Origins
A golf-like game is recorded as taking place on 26 February 1297, in the Netherlands, in a city called Loenen aan de Vecht, where the Dutch played a game with a stick and leather ball. The winner was whoever hit the ball with the least number of strokes into a target several hundred yards away. Some scholars argue that this game of putting a small ball in a hole in the ground using golf clubs was also played in 17th-century Netherlands and that this predates the game in Scotland. There are also other reports of earlier accounts of a golf-like game from continental Europe.

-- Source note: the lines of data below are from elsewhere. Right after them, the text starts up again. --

/-- Bytes 0x00 to 0x1D of a descriptor as R251 lays them out. -/
def State.descHead (s : State) (d : Nat) : List Byte :=
  let v := s.desc d
  leBytes 4 (v.firstCell + v.length * 2 ^ 18) ++
  leBytes 4 (s.nextDesc d + v.ingress * 2 ^ 16 + v.cls * 2 ^ 21 + b2n v.cut * 2 ^ 24 + b2n v.ownerFlag * 2 ^ 25 +
    b2n v.mirror * 2 ^ 26 + b2n v.safety * 2 ^ 27 + b2n v.yellow * 2 ^ 28) ++
  leBytes 6 v.stamp ++ leBytes 2 (v.ageLimit / 80000) ++ leBytes 2 v.route ++ leBytes 2 v.queue ++ leBytes 2 v.owner ++
  leBytes 1 v.copies ++ leBytes 1 v.gen ++ leBytes 4 v.deadline ++ zeros 2

/-- A descriptor's 32 bytes, DESC_ECC last (R251). The rules state no SECDED code: a free value. -/
def State.descBytes (s : State) (d : Nat) : List Byte :=
  let h := s.descHead d
  h ++ leBytes 2 (Config.secded10 240 (leVal h)).toNat

/-- A cell's 8 sideband bytes (R248), with codes that are free values. -/
def State.cellSideband (s : State) (c : Nat) : Nat :=
  let v := s.cell c
  let b := padTo 64 v.data
  let next := if v.last then 0 else v.next
  (Config.secded10 256 (leVal (b.take 32))).toNat + (Config.secded10 256 (leVal (b.drop 32))).toNat * 2 ^ 10 +
  (v.data.length - 1) * 2 ^ 20 + b2n v.first * 2 ^ 26 + b2n v.last * 2 ^ 27 + next * 2 ^ 28 +
  (Config.secded6 next).toNat * 2 ^ 46

/-! ### The commands of the chapter -/

/-- QUEUE_DRAIN_DONE (R269): a draining queue is empty. -/
def execQueueDrainDone (q : Fin 2048) (s : State) : Host.Outcome State Fault Refusal :=
  .next (if s.flag (QStatus.draining q) && (s.queue q).isEmpty then
      { s.setF (QStatus.draining q) 0 with buf := { (s.setF (QStatus.draining q) 0).buf with drainAt := tabErase s.buf.drainAt q } }
    else s)

/-- QUEUE_DRAIN_TIMEOUT (R269): still draining 100 ms after the epoch, the queue continues as for force. -/
def execQueueDrainTimeout (q : Fin 2048) (s : State) : Host.Outcome State Fault Refusal :=
  .next (match tabFind s.buf.drainAt q with
    | none => s
    | some d => if s.flag (QStatus.draining q) then (s.timeTo (d - 1)).forceQueue q else s)

/-- A leaked cell is reclaimed and noted (R271). -/
def State.leakReclaim (s : State) (c : Nat) : State :=
  let s := (s.freeCell c).incSw 5
  let s := { s with buf := { s.buf with reclaims := (c :: s.buf.reclaims).take 16 } }
  s.event SwEvents.leakReclaim 0x02B c

/-- AUDIT_VISIT (R270, R271) to one cell. -/
def execAuditVisit (c : Fin 262144) (s : State) : Host.Outcome State Fault Refusal :=
  let v := s.cell c
  let o := s.desc v.owner
  .next (
    if !v.alloc then s
    else if o.state != .free && o.gen == v.gen then s.setCell c { v with suspect := false }
    else if !v.suspect then s.setCell c { v with suspect := true }
    else
      s.leakReclaim c)

/-- The totals of an audit pass are kept as they were found, and the pass is counted (R272). -/
def State.auditNote (s : State) (free : Nat) : State :=
  let count := fun (st : DescState) => (s.buf.descs.filter (fun kv => kv.2.state == st)).length
  let s := { s with buf := { s.buf with
    auditTotals := [free, count .receiving, count .queued, count .active, count .retired] } }
  (s.setF SwStatus.auditPass (s.getF SwStatus.auditPass + 1)).incSw 13

/-- Descriptors that are in use. -/
def State.liveDescs (s : State) : Nat :=
  let count := fun (st : DescState) => (s.buf.descs.filter (fun kv => kv.2.state == st)).length
  count .receiving + count .queued + count .active + count .retired

/-- AUDIT_PASS_END (R272): totals by state; where the FREE count and the free list differ, or the totals do not sum,
DESC_COUNT_ERR. `off` is what an upset of the descriptor states has added to the FREE count, modulo 2^17; 0 without one. -/
def execAuditPassEnd (off : BitVec 17) (s : State) : Host.Outcome State Fault Refusal :=
  let free := (65536 - s.liveDescs + off.toNat) % 2 ^ 17
  let t := s.auditNote free
  .next (if free + s.liveDescs != 65536 || free != t.getF SwFreeDesc.count then
      ((t.incSw 12).event SwEvents.descCountErr 0x02E).faultRise 4
    else t)

/-- Q_PEAK_READ (R282, R8): the peak is returned and cleared. -/
def execQPeakRead (q : Fin 2048) (s : State) : Host.Outcome State Fault Refusal :=
  .next (s.hosted { s.setF (QPeak.peak q) 0 with out := .readData (QPeak.off q) (s.getF (QPeak.peak q)) :: s.out })

end Sys2Proof.Machine
end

In April 2005, new evidence re-invigorated the debate concerning the origins of golf. Recent evidence unearthed by Prof. Ling Hongling of Lanzhou University suggests that a game similar to modern-day golf was played in China since Southern Tang Dynasty, 500 years before golf was first mentioned in Scotland.
Dōngxuān Records (Chinese: 東軒錄) from the Song Dynasty (960–1279) describes a game called chuíwán (捶丸) and also includes drawings of the game. It was played with 10 clubs including a cuanbang, pubang, and shaobang, which are comparable to a driver, two-wood, and three-wood. Clubs were inlaid with jade and gold, suggesting chuíwán was for the wealthy. Chinese archive includes references to a Southern Tang official who asked his daughter to dig holes as a target. Ling suggested chuíwán was exported to Europe and then Scotland by Mongolian travellers in the late Middle Ages.